World Wildlife Fund, The Nature Conservancy, Sierra Club, Natural Resources Defense Council, Worldwatch Institute, Earth Island Institute, Rainforest Action Network, International Rivers, Amazon Watch, Population Connection (formerly Zero Population Growth), Ecocity Builders, Muir Heritage Land Trust, Sea Turtle Restoration Project, SPAWN (Salmon Protection And Watershed Network), Wild Equity Institute, Nature in the City, Planned Parenthood, Center for Biodiversity, Save Mount Diablo, Ruckus Society, Green Policy Institute, National and Golden Gate Audubon Societies, Global Footprint Network, National Wilderness Society, California Wilderness Coalition, Center for Environmental Health, Save the Redwoods League, Greenbelt Alliance, East Bay Parks Foundation, Save the Bay, Red Panda Network, Interfaith Power and Light, Greenpeace, Friends of the Earth, Defenders of Wildlife, Jane Goodall Institute, Union of Concerned Scientists, Environmental Defense Fund, Environmental Protection Education Center, Rainforest Foundation.

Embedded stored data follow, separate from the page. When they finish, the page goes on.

-- ==== Sys2Proof/Laws/Truncate.lean ====
section
/-! SUPPORT. The window, its bytes, the range of the assembled value and of the reduced one. -/

namespace Sys2Proof.Machine

/-- The circular index of the digest is the index mod 32 (41_truncate_reduce R112). -/
theorem circularIndex_bytesOf (d : Wide) (i : Nat) : circularIndex (bytesOf d) i = byteOf d (i % 32) := by
  have h : i % 32 < 32 := Nat.mod_lt _ (by decide)
  simp [circularIndex, bytesOf, List.getD, h]

/-- The offset is the last byte mod 28 (41_truncate_reduce R111). -/
theorem truncOffset_toNat (d : Wide) : (truncOffset d).toNat = (byteOf d 31).toNat % 28 := by
  have h : (byteOf d 31).toNat % 28 < 32 := by omega
  simp only [truncOffset, Config.offsetByte, Config.offsetMod, BitVec.toNat_ofNat]
  exact Nat.mod_eq_of_lt h

theorem truncOffset_lt (d : Wide) : (truncOffset d).toNat < 28 := by
  rw [truncOffset_toNat]; omega

/-- A selected byte is the digest byte at `(offset + k) mod 32`, masked (41_truncate_reduce R113, R114). -/
theorem selected_eq (d : Wide) (k : Nat) :
    selected d k = if k = 0 then byteOf d (truncOffset d).toNat &&& 0x7F
      else byteOf d (((truncOffset d).toNat + k) % 32) := by
  unfold selected
  rw [circularIndex_bytesOf]
  split
  · next h =>
    subst h
    rw [Nat.add_zero, Nat.mod_eq_of_lt (Nat.lt_trans (truncOffset_lt d) (by decide))]
    rfl
  · next h =>
    simp only [windowMask, h, if_false, Config.maskRest]
    exact BitVec.and_allOnes

/-- Bit n of the assembled value is a bit of the byte at its place (41_truncate_reduce R115). -/
theorem getLsbD_assemble (d : Wide) (n : Nat) (h : n < 64) :
    (assemble d).getLsbD n = (selected d (7 - n / 8)).getLsbD (n % 8) := by
  change (selected d 0 ++ selected d 1 ++ selected d 2 ++ selected d 3 ++ selected d 4 ++ selected d 5 ++ selected d 6 ++
    selected d 7 : BitVec (8 + 8 + 8 + 8 + 8 + 8 + 8 + 8)).getLsbD n = _
  simp only [BitVec.getLsbD_append]
  interval_cases n <;> rfl

/-- Byte k of the window, at bits 63 - 8k : 56 - 8k (41_truncate_reduce R115). -/
theorem assemble_byte (d : Wide) (k : Nat) (h : k < 8) : (assemble d).extractLsb' (8 * (7 - k)) 8 = selected d k := by
  ext j hj
  rw [BitVec.getElem_extractLsb', getLsbD_assemble d _ (by omega)]
  have e1 : 7 - (8 * (7 - k) + j) / 8 = k := by omega
  have e2 : (8 * (7 - k) + j) % 8 = j := by omega
  rw [e1, e2, BitVec.getLsbD_eq_getElem hj]

/-- The top bit of the assembled value is clear (41_truncate_reduce R116). -/
theorem assemble_top (d : Wide) : (assemble d).getLsbD 63 = false := by
  rw [getLsbD_assemble d 63 (by decide), selected_eq, if_pos (by decide), BitVec.getLsbD_and]
  exact Bool.and_false _

theorem assemble_lt (d : Wide) : (assemble d).toNat < 2 ^ 63 := by
  have h := assemble_top d
  rw [← BitVec.msb_eq_getLsbD_last (x := assemble d)] at h
  exact BitVec.toNat_lt_of_msb_false h

/-- The remainder is exact (41_truncate_reduce R117). -/
theorem reduce_toNat (b : Quad) : (reduce b).toNat = b.toNat % 10 ^ 11 := by
  simp [reduce, Config.modulus, BitVec.toNat_umod]

/-- The code is below 10^11 (41_truncate_reduce R118). -/
theorem reduce_lt (b : Quad) : (reduce b).toNat < 10 ^ 11 := by
  rw [reduce_toNat]; exact Nat.mod_lt _ (by decide)

end Sys2Proof.Machine
end

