-- ==== Sys2Proof/Tests/Slice0.lean ====
section
/-! SUPPORT. Tests whose expected results come from the spec (95_test_vectors and the encoding tables of 30_encoding), the
smoke test of WellFormed, and for every statement with hypotheses a witness that meets them. -/

namespace Sys2Proof.Tests

open Sys2Proof.Machine

/-- The state an outcome goes to. -/
def nextOf (r : Result) : Option State :=
  match r with
  | .next t => some t
  | .fault _ => none
  | .refused _ => none

/-- The reset state in diagnostic mode. -/
def diag : State := { State.reset with ctrl := 1 }

/-- A command pending in diagnostic mode, the engine's turn next. -/
def pending (o : Op) : State := { diag with phase := .busy, pendOp := o, inbox := [.engine] }

/-- An idle block with the given inputs to come. -/
def given (l : List Input) : State := { State.reset with inbox := l }

/-- A busy block with the given inputs to come. -/
def busyGiven (o : Op) (l : List Input) : State := { State.reset with phase := .busy, pendOp := o, inbox := l }

/-- A request to the block's window, at a byte offset from its base. -/
def ask (master : Master) (off width : Nat) : HostRequest := ⟨master, Config.blockBase + off, width, true, 5⟩

/-! ### What the port can carry -/

theorem test_wf_accepts_last_register : (ask .host 252 4).wf = true := by
  simp [HostRequest.wf, HostRequest.masterOk, HostRequest.widthOk, HostRequest.inWindow, HostRequest.aligned,
    HostRequest.off, ask]

theorem test_wf_refuses_second_master : (ask .other 8 4).masterOk = false ∧ (ask .other 8 4).wf = false := by
  simp [HostRequest.wf, HostRequest.masterOk, ask]

theorem test_wf_refuses_byte_access : (ask .host 8 1).widthOk = false ∧ (ask .host 8 1).wf = false := by
  simp [HostRequest.wf, HostRequest.widthOk, ask]

theorem test_wf_refuses_outside_window : (ask .host 256 4).inWindow = false ∧ (ask .host 256 4).wf = false := by
  simp [HostRequest.wf, HostRequest.inWindow, ask]

theorem test_wf_refuses_misaligned : (ask .host 254 4).aligned = false ∧ (ask .host 254 4).wf = false := by
  simp [HostRequest.wf, HostRequest.aligned, HostRequest.off, ask]

/-! ### Decoding: words from 30_encoding R71 and from the programs of 95_test_vectors -/

theorem test_decode_nop : decodeTableWord 32 0x00000000 = some .nop := by decide
theorem test_decode_gen : decodeTableWord 32 0x00000001 = some .gen := by decide
theorem test_decode_hash : decodeTableWord 32 0x00000002 = some .hash := by decide
theorem test_decode_trunc : decodeTableWord 32 0x00000003 = some .trunc := by decide
theorem test_decode_reduce : decodeTableWord 32 0x00000004 = some .reduce := by decide
theorem test_decode_zeroize : decodeTableWord 32 0x00000005 = some .zeroize := by decide
theorem test_decode_unassigned_op : decodeBits 32 0x00000006 = .error .unassignedOp := by rfl
theorem test_decode_reserved_bits : decodeBits 32 0x00000011 = .error .reservedBits := by rfl
theorem test_decode_rd_codehi : decodeTableWord 40 0x1B00000000 = some (.rd32 0x1B) := by decide
theorem test_decode_rd_status_39_bits : decodeTableWord 39 0x0300000000 = some (.rd32 3) := by decide
theorem test_decode_wr_digest7 : decodeTableWord 40 0x571B1E1D1C = some (.wr32 0x17 0x1B1E1D1C) := by decide
theorem test_decode_ack : decodeTableWord 40 0x430000000E = some (.wr32 3 0xE) := by decide
theorem test_decode_bit_39 : decodeTableWord 40 0x8000000000 = none := by decide

/-- R71 and P1: the encoder's words. -/
theorem test_encode : encode .zeroize = .cmd32 5 ∧ encode (.wr32 0x19 0xFFFFFFFF) = .bus39 0x59FFFFFFFF := by decide

theorem test_withFetchWord : (nextOf (step (State.reset.withFetchWord 40 0x4100000003))).map (·.ctrl) = some 3 := by decide

/-! ### Stage functions -/

/-- 40_keyed_hash R102: the published digest of the empty message, unkeyed. -/
theorem test_blake3_empty :
    wide (Blake3.compress Blake3.iv (Vector.replicate 16 0) 0 0 0x0B) =
      wideOfBytes #v[0xaf, 0x13, 0x49, 0xb9, 0xf5, 0xf9, 0xa1, 0xa6, 0xa0, 0x40, 0x4d, 0xea, 0x36, 0xdc, 0xc9, 0x49,
        0x9b, 0xcb, 0x25, 0xc9, 0xad, 0xc1, 0x12, 0xb7, 0xcc, 0x9a, 0x93, 0xca, 0xe4, 0x1f, 0x32, 0x62] := by decide +kernel

/-- 40_keyed_hash R102: the published digest of "abc", unkeyed. -/
theorem test_blake3_abc :
    wide (Blake3.compress Blake3.iv #v[0x00636261, 0, 0, 0, 0, 0, 0, 0, 0, 0, 0, 0, 0, 0, 0, 0] 0 3 0x0B) =
      wideOfBytes #v[0x64, 0x37, 0xb3, 0xac, 0x38, 0x46, 0x51, 0x33, 0xff, 0xb6, 0x3b, 0x75, 0x27, 0x3a, 0x8d, 0xb5,
        0x48, 0xc5, 0x58, 0x46, 0x5d, 0x79, 0xdb, 0x03, 0xfd, 0x35, 0x9c, 0x6c, 0xd5, 0xbd, 0x9d, 0x85] := by decide +kernel

/-- V1: DIGEST0..7 as the spec lists them. -/
theorem test_kh_v1 :
    wordsOf (kh 0 0) = #v[0xEBF2ED69, 0xAD8F07DE, 0x0B4AA65F, 0xD30F9B7F, 0x26396E28, 0x10C13ED6, 0xEF6600DF, 0x806577CB] := by
  decide +kernel

/-- V4: key bytes 00..1F, counter 56666666. -/
theorem test_kh_v4 :
    kh 0x1F1E1D1C1B1A191817161514131211100F0E0D0C0B0A09080706050403020100 56666666 =
      wideOfBytes #v[0x09, 0x1c, 0xc3, 0x3b, 0x84, 0x18, 0x92, 0xf2, 0x6b, 0x01, 0x66, 0x3e, 0xc0, 0xe6, 0xa6, 0xf4,
        0x23, 0x32, 0x4e, 0xd8, 0x40, 0xa4, 0xa9, 0xa3, 0x52, 0xc3, 0x6d, 0x62, 0x81, 0x2c, 0x82, 0x2a] := by decide +kernel

/-- V9, offset 27, the source's wrapping case. -/
theorem test_code_v9 : codeOf 0 69 = 57336230171 := by decide +kernel

/-- T7: the offset byte itself is selected and not masked. -/
theorem test_truncate_t7 :
    truncate 0xFB1E1D1C1B1A191817161514131211100F0E0D0C0B0A09080706050403020100 = (27, 0x1B1C1D1EFB000102) := by decide

/-- T8: 28 gives offset 0. -/
theorem test_truncate_t8 :
    truncate 0x1C1E1D1C1B1A191817161514131211100F0E0D0C0B0A09080706050403020100 = (0, 0x0001020304050607) := by decide
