-- ==== Sys2Proof/Syntax.lean ====
section
/-!
DEFINITION. The commands of the 9640, one constructor for each row of the opcode table, and the operand types they
carry. A needle's slot is a command of its own: it names the needle, the instruction word's common fields (R52) and
the instruction's operands. `dt` is the number of 500 MHz timebase cycles that pass between the command before and
this one.
-/

namespace Sys2Proof

/-- The access modes of R54, in the order of their codes. -/
inductive AMode where
  | none | inc | incM | circ | bitrev | index | dec | hold
  deriving DecidableEq, Repr

/-- An access field (R52): mode, pointer, modifier (the quad index in mode `index`). -/
structure Access where
  mode : AMode
  ptr : Fin 4
  md : Fin 8
  deriving DecidableEq, Repr

/-- What the slot's fetches met: nothing wrong, a program-memory parity error (R362), or an X or Y parity error (R361). -/
inductive Fetch where
  | good | progBad | xBad | yBad
  deriving DecidableEq, Repr

/-- The fields every instruction word has (R52), and what the parity checks of this slot's fetches reported. -/
structure Gate where
  sat : Bool
  pk : Fin 8
  pn : Bool
  x : Access
  y : Access
  fetch : Fetch
  deriving DecidableEq, Repr

/-- Quad source (R59). -/
inductive QuadSrc where
  | fetched
  | reg (q : Fin 4)
  deriving DecidableEq, Repr

/-- Pair source (R59): lanes 0–1, lanes 2–3, by bit 1 of e, or a D pair. -/
inductive PairSrc where
  | lo | hi | byE
  | reg (p : Fin 8)
  deriving DecidableEq, Repr

/-- Scalar source (R59). -/
inductive ScalarSrc where
  | reg (d : Fin 16)
  | lane (l : Fin 4)
  deriving DecidableEq, Repr

/-- Accumulate mode (R38, R59). -/
inductive AccMode where
  | acc | sub | clr
  deriving DecidableEq, Repr

/-- Condition (R59). -/
inductive Cond where
  | eq | ne | lt | le | gt | ge | ltu | geu
  deriving DecidableEq, Repr

/-- Predicate operation (R59). -/
inductive PredOp where
  | and | or | xor | andn
  deriving DecidableEq, Repr

/-- What the parity check reported of a seam read (R363): the word, and the same word of the producer's other bank. -/
structure SeamPar where
  bad : Bool
  otherBad : Bool
  deriving DecidableEq, Repr

/-- What a conflict of R155 was with: an access of the same owner on the other port, window-grant traffic (R133), or a debug
access (R149). -/
inductive MeetKind where
  | own | window | debug
  deriving DecidableEq, Repr

/-- A conflict that an access to a bobbin met (R155): with what, in which bobbin; and where the other access is a write of
the same word that arrives together (R156), its word, its byte enables and its bytes. -/
structure BobMeet where
  kind : MeetKind
  bobbin : Fin 128
  write : Option (BitVec 17 × BitVec 4 × BitVec 32)
  deriving DecidableEq, Repr

/-- What a needle's bobbin instruction reported: the byte lanes found with bad parity in its first and in its second word
(R148, R360), and the conflicts its accesses met (R155, R156). -/
structure BobReport where
  bad1 : BitVec 4
  bad2 : BitVec 4
  meets : List BobMeet
  deriving DecidableEq, Repr

/-- What an access of a control core does (R18): an atomic operation reads, and stores what it made of it. -/
inductive CoreKind where
  | load | store | fetch | atomic
  deriving DecidableEq, Repr

/-- A request for a package-memory channel (R162, R165): by a requester for a burst at an offset, or by an access of 2^size
bytes of a control core at an address of its map (R18); `hit` where the core's cache serves it. -/
inductive ArbReq where
  | burst (r : Fin 11) (off : BitVec 34)
  | access (core : Fin 4) (addr : BitVec 64) (kind : CoreKind) (size : Fin 4) (v : BitVec 64) (hit : Bool)
  deriving DecidableEq, Repr

/-- A source of writes (R243): an Ursin session, a control core, an sACN source, a DMX input port, an OSC peer, the
debug port, or the part itself. -/
inductive Src where
  | session (id : Nat)
  | core (n : Nat)
  | sacn (id : Nat)
  | dmx (p : Nat)
  | osc (peer : Nat)
  | debug
  | part
  deriving DecidableEq, Repr

/-- Who asks for an operation: the source, its role (0 VIEWER to 4 VENDOR; none for an unauthenticated session, R237) and
its priority (R243). -/
structure Writer where
  src : Src
  role : Option Nat
  prio : Nat
  deriving DecidableEq, Repr

/-- The kinds of frames of a Shuttle's control queue (R192); `frag` is a fragment of the datagram `id`, whether it completes
it, and whether that goes to port 50616 (R259). -/
inductive CtrlKind where
  | arp | icmp | igmp | ptp | ptpIgnored | ursin | sacn | osc
  | frag (id : Nat) (done ursin : Bool)
  deriving DecidableEq, Repr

Current projects that are goals in going to the conference: Save biodiversity and help stop the crisis of human-caused species extinction, which is currently over one thousand times the normal background extinction rate, and involves loss of habitats such as rainforests and coral reefs.

Helped stabilize world climate and stop global climatic disruption. Work for an international treaty involving all nations with nuclear weapons or a desire to acquire them to have all nuclear-armed nations to reduce their stockpiles of nuclear weapons in a fair way, and have nations without them agree not to acquire them. This is to include inspections and verification.